Si l’effet économique de la pandémie, avec les restrictions imposées aux voyages, a contribué à fragiliser la situation financière de MK, c’est davantage la mauvaise gestion financière, couplée à un endettement massif, qui a contribué à son crash après 52 ans de présence dans notre ciel. La suite, on la connaîtra avec le «watershed meeting» prévu en juin 2021. À savoir, si Air Mauritius, malgré l’injection de Rs 9 milliards de l’État, sera en mesure de voler après 14 mois clouée au sol.

Cerise sur le gâteau, la Contribution sociale généralisée (CSG), venue remplacer le Plan national de pensions depuis le 1er septembre, empoisonne les relations gouvernement / secteur privé. Face à l’intransigeance du ministre des Finances d’assouplir ce nouveau régime, Business Mauritius (BM) a dû faire appel à la Cour suprême, qui a tranché dans un ordre intérimaire en coupant la poire en deux. D’abord que l’argent prélevé pour la CSG soit gardé dans le Consolidated Fund et, qu’ensuite, jusqu’à la fin du procès, l’État fasse provision pour suffisamment de fonds pour compenser BM si celui-ci remporte le procès quand la cour se penchera sur le main case l’année prochaine.
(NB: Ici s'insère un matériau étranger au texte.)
/-- Fuse what is in scope, one word after the other; the command completes when the record is written (R399). `bad` are the words that fail
verification. A reset ends the sequence: the word it meets is left part-programmed, and its parity fails. -/
def repairBegin (h : Nat) (c : Desc) (bad : List (Nat × Nat)) (d : Dev) : Dev :=
  match repairRefusal d with
  | some st => finish h st [] d
  | none =>
    let mems := if rpMem c = 0xFF then upFrom 0 66 else [rpMem c]
    let todo := mems.flatMap (fun m => (softList (bankRepair d m)).map (fun i => (m, i)))
    let good := todo.filter (fun e => decide (e ∉ bad))
    let rows := (good.filter (fun e => decide (e.2 < 4))).length
    let cols := good.length - rows
    let fails := todo.length - good.length
    let at' (i : Nat) : Time := later d.now (fuseTime * i)
    let due := insertDue ⟨at' todo.length, .fuseEnd⟩ d.ca.todo
    let due := (List.zip (upFrom 1 todo.length) todo).reverse.foldl (fun l e => insertDue ⟨at' e.1, .fuse e.2.1 e.2.2 (decide (e.2 ∉ bad))⟩ l) due
    withBist (fun t => { t with job := some ⟨h, if fails = 0 then St.done else St.partial',
      leBytes 2 rows ++ [BitVec.ofNat 8 cols, BitVec.ofNat 8 fails]⟩ }) { d with ca := { d.ca with todo := due } }

/-- REPAIR (R399). -/
def execRepair (t : Time) (h : Nat) (c : Desc) (bad : List (Nat × Nat)) (s : State) : Host.Outcome State Fault Refusal :=
  actOp 0x71 okRepair t c (repairBegin h c bad) s

/-! ### Online tests (R392 to R394) -/

/-- The next cell whose stage is tested in turn (R392). -/
def stageNext (d : Dev) (g : LaneGroup) : Nat := if (stages d g).next ≤ ncells d then (stages d g).next else 1

/-- The scheduled test of a lane stage begins: the lanes go in ascending cell order, one of each group at a time; none begins in a relief slot,
after a failure in the group, or before a SELFTEST that waits (R392, R393, R396). -/
def laneStage (g : LaneGroup) (cell : Nat) (spareOk stageOk : Bool) (d : Dev) : Dev :=
  if decide (1 ≤ cell) && decide (cell ≤ ncells d) && decide (cell = stageNext d g) && !spareStageFailed d g && !laneFailed d g &&
      !relieved d (laneIdx g cell) && (stages d g).on.isNone && (stages d g).queue.isNone then
    stageBegin g ⟨cell, none, spareOk, stageOk⟩ (withStages g (fun s => { s with next := cell + 1 }) d)
  else d

/-- LANE_STAGE_TEST (R392, R393). -/
def execLaneStageTest (t : Time) (g : LaneGroup) (cell : Nat) (spareOk stageOk : Bool) (s : State) :
    Host.Outcome State Fault Refusal :=
  actAwake t (laneStage g cell spareOk stageOk) s

/-- A slot of group k begins at ring time t (R394): slot j, 0.9 s and j seconds after lane start, takes group j mod 4. -/
def cmpSlot (d : Dev) (k : Nat) (t : Time) : Bool :=
  let x := since d.ca.laneAt t
  decide (msT 900 ≤ x) && decide ((x - msT 900) % lsbPerSec < msT 1) && decide ((x - msT 900) / lsbPerSec % 4 = k) &&
  d.ca.cmpFrom.isNone

/-- CMP_GROUP_TEST (R394). -/
def execCmpGroupTest (t : Time) (k : Nat) (pairs : List PairSeen) (s : State) : Host.Outcome State Fault Refusal :=
  actAwake t (fun d => if cmpSlot d k t && !(groupCells d k).isEmpty then cmpBegin k none pairs d else d) s

/-! ### SELFTEST (R396) -/

/-- TYPE. -/
def stType (c : Desc) : Nat := dFld c 2 2 0
/-- INDEX. -/
def stIndex (c : Desc) : Nat := dFld c 2 13 8

/-- SELFTEST's arguments (R396, Table BIST-6). -/
def okSelftest (c : Desc) : Bool :=
  decide (dFld c 2 7 3 = 0) && decide (dFld c 2 31 14 = 0) && zeroFrom c 3 &&
  (match stType c with
    | 0 => decide (stIndex c = 0)
    | 1 => true
    | 2 => decide (stIndex c ≤ 3)
    | 3 => decide (stIndex c ≤ 15)
    | _ => false)

/-- TYPE 0: the newest record, and after a full start every captured failure. Without a record it is free. -/
def reportRecord (h : Nat) (d : Dev) : Dev :=
  match d.bi.recs.getLast? with
  | some r =>
    let full := decide (r.getD 6 0 = 2)
    finish h St.done (r ++ (if full then d.bi.captured.flatMap (fun e => e.2.flatten) else [])) d
  | none => finish h St.done ((upFrom 0 256).map Config.freeByte) d

/-- A SELFTEST of TYPE 1 runs or waits. -/
def stageAsked (d : Dev) : Bool :=
  [d.bi.stA, d.bi.stB].any (fun s => s.queue.isSome || (match s.on with
    | some x => x.h.isSome
    | none => false))

/-- TYPE 1 (R392, R396): behind the scheduled test of the same group, and outside the lane's relief slot. -/
def testLane (h m : Nat) (r : OnlineTest) (d : Dev) : Dev :=
  let g : LaneGroup := if m < 32 then .a else .b
  let cell := m % 32 + 1
  if ncells d < cell ∨ laneFailed d g ∨ spareStageFailed d g then finish h St.deniedState [] d
  else if stageAsked d then finish h St.resourceBusy [] d
  else stageTry g (withStages g (fun s => { s with queue := some ⟨cell, some h, r.spareOk, r.stageOk⟩ }) d)

/-- TYPE 2 (R394, R396): behind the test that runs. -/
def testGroup (h k : Nat) (r : OnlineTest) (d : Dev) : Dev :=
  let cells := groupCells d k
  if cells.isEmpty then finish h St.deniedState [] d
  else if d.bi.cmpJob || d.bi.cmpQueue.isSome then finish h St.resourceBusy [] d
  else if d.ca.cmpFrom.isSome then withBist (fun t => { t with cmpQueue := some (h, k, r.pairs) }) d
  else if cells.all (pairSkipped d) then finish h St.inputNotReady [] d
  else cmpBegin k (some h) r.pairs d

/-- Time that a memory test of one engine takes: R396 bounds it by 5 ms, and the model takes the whole of it. -/
def engTestLen : Nat := msT 5

/-- TYPE 3 (R396): the banks of engine k. -/
def testEngine (h k : Nat) (r : OnlineTest) (d : Dev) : Dev :=
  if !(servedBy d k).isEmpty then finish h St.deniedState [] d
  else if d.bi.engTest.isSome || !d.en.rebal.isEmpty then finish h St.resourceBusy [] d
  else withBist (fun t => { t with engTest := some k })
    { d with ca := { d.ca with todo := insertDue ⟨later d.now engTestLen, .engEnd h k r.bank⟩ d.ca.todo } }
Au-delà de cette bataille juridique, actuaires comme employeurs sont convaincus que la CSG n’est ni plus ni moins qu’une nouvelle charge sociale imposée aux entreprises. Le but : récolter une partie de fonds visant à financer la promesse électorale de 2020 pour porter la pension de retraite à Rs 13 500 pour ceux atteignant 65 ans en 2023.

Alors que Renganaden Padayachy clôturait son premier discours du Budget, le 4 juin 2020, sur sa «nouvelle normalité», on peut se demander si, après une année de Pravind Jugnauth bis, sa gouvernance, marquée par une succession de scandales, les uns plus surprenants que les autres, ne tranche pas avec «l’économie de la vie» de son ministre. Alors même que des questions se posent sur la confiance dont jouit son gouvernement pour gérer les défis post-Covid.